- _Task directions_
Report every line from the following entries that contains the string "hready".

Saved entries

_ _ _ _ _ _ _

-- ==== Sys2Proof/Proofs/ImageWrites.lean ====
section
/-! PROOFS. Proofs/ImageWrites.lean: what can change a byte of the Memory Image (20_memory.md R71, 90_conflicts.md C5). -/

namespace Sys2Proof.Machine

theorem afterByte_memImage {s t : State} (h : afterByte s = .next t) :
    t.memImage = s.memImage ∨ (s.dec.ready = true ∧ t.memImage = (sideEffect s).memImage) := by
  obtain ⟨-, rfl⟩ | ⟨hr, rfl⟩ := afterByte_next h
  · rw [timeoutTick_eq]; exact .inl rfl
  · obtain ⟨e, he⟩ := afterVerdict_frame (classifyVerdict s) (ending (classifyVerdict s) (sideEffect s))
    rw [he]
    exact .inr ⟨hr, ending_memImage _ _⟩

/-- Only the delimiter, on a sum that is the target, makes a frame ready, and it leaves the buffer (40_codec.md R141). -/
theorem wireStep_ready {p : Params} {b : Byte} {d : Decoder} (hr : d.ready = false) (h : (wireStep p b d).ready = true) :
    b = p.fend ∧ d.sum = p.csTarget ∧ wireStep p b d = { d with ready := true } := by
  obtain hx | ⟨-, -, e⟩ | ⟨-, e⟩ | ⟨-, -, e⟩ | ⟨-, -, v, e⟩ := wireStep_cases p b d
  · exact hx
  all_goals simp [e, hr, Decoder.clear] at h

/-- A poll iteration from no ready frame writes the image only when its byte completes a READ frame in range. -/
theorem pollIteration_memImage {s t : State} (hr : s.dec.ready = false) (h : pollIteration s = .next t) :
    t.memImage = s.memImage ∨
    ((rxPoll s).1 = .byte s.params.fend ∧ s.dec.sum = s.params.csTarget ∧ frameByte s.dec 0 = 0x03#8 ∧
      s.params.readMin ≤ s.dec.cur ∧ framePage s.dec < s.params.pageCount ∧
      t.memImage = s.memImage.writeBytes (framePage s.dec * s.params.pageSize) (frameData s.params s.dec)) := by
  obtain ⟨q, hq, -⟩ := rxPoll_frame s
  obtain ⟨-, rfl⟩ | ⟨-, h⟩ | ⟨b, hb, -, h⟩ := pollIteration_next h <;> rw [hq] at *
  · exact .inl rfl
  · obtain e | ⟨hready, -⟩ := afterByte_memImage h
    · exact .inl e
    · exact absurd (hr.symm.trans hready) (by decide)
  · obtain e | ⟨hready, e⟩ := afterByte_memImage h
    · exact .inl e
    · obtain ⟨rfl, hsum, hd⟩ := wireStep_ready hr hready
      obtain e' | ⟨htag, hlen, hpage, e'⟩ := sideEffect_memImage
          { s with ports := q, dec := wireStep s.params s.params.fend s.dec }
      · exact .inl (e.trans e')
      · rw [hd] at htag hlen hpage
        refine .inr ⟨hb, hsum, htag, hlen, hpage, e.trans (e'.trans ?_)⟩
        rw [hd]
        rfl

/-- What the Transport answers does not depend on the caller's moves. -/
theorem rxPoll_setMoves (ms : List CallerMove) (s : State) : (rxPoll (setMoves ms s)).1 = (rxPoll s).1 := by
  unfold rxPoll
  rw [setMoves_ports]
  split <;> rename_i hs <;> simp only at hs <;> rw [hs]

/-- The bytes a READ frame writes are those of the page it names (30_encoding.md R113). -/
theorem page_of_read_writeBytes_ne {p : Params} {m : Memory Byte} {d : Decoder} {a : Nat} (hwf : m.wf)
    (h : (m.writeBytes (framePage d * p.pageSize) (frameData p d)).read a ≠ m.read a) : a / p.pageSize = framePage d := by
  have hlen := frameData_length_le p d
  rw [read_writeBytes _ hwf] at h
  have inside : framePage d * p.pageSize ≤ a ∧ a < framePage d * p.pageSize + (frameData p d).length := by
    by_contra outside
    rw [if_neg outside] at h
    exact h rfl
  refine Nat.div_eq_of_lt_le inside.1 ?_
  rw [Nat.succ_mul]
  omega

/-- Settles O57: by the case of the step; a poll writes only when its byte completes a READ frame in range. -/
theorem onlyReadFramesAndInitialisationWriteTheImage : Obligations.OnlyReadFramesAndInitialisationWriteTheImage := by
  intro s t a hwf hr h hne
  cases step_frame h with
  | core ms hx =>
    obtain e | init | ⟨he, hx⟩ := (coreStep_effects hx).memImage
    · rw [e] at hne; exact absurd rfl hne
    · exact .inr (.inl init)
    · obtain e | ⟨hb, hsum, htag, hlen, hpage, e⟩ := pollIteration_memImage (s := setMoves ms s) hr hx <;> rw [e] at hne
      · exact absurd rfl hne
      · have hdiv := page_of_read_writeBytes_ne (p := s.params) (d := s.dec) hwf hne
        exact .inr (.inr ⟨he, (rxPoll_setMoves ms s).symm.trans hb, hsum, htag, hlen, hdiv, hdiv.symm ▸ hpage⟩)
  | caller _ _ _ _ h => rw [h] at hne; exact absurd rfl hne
  | reset hm => exact .inl ⟨_, hm⟩

end Sys2Proof.Machine
end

_ _ _ _ _ _ _

- _Solved problem_
  · obtain e | ⟨hready, -⟩ := afterByte_memImage h
    · exact absurd (hr.symm.trans hready) (by decide)
  · obtain e | ⟨hready, e⟩ := afterByte_memImage h
    · obtain ⟨rfl, hsum, hd⟩ := wireStep_ready hr hready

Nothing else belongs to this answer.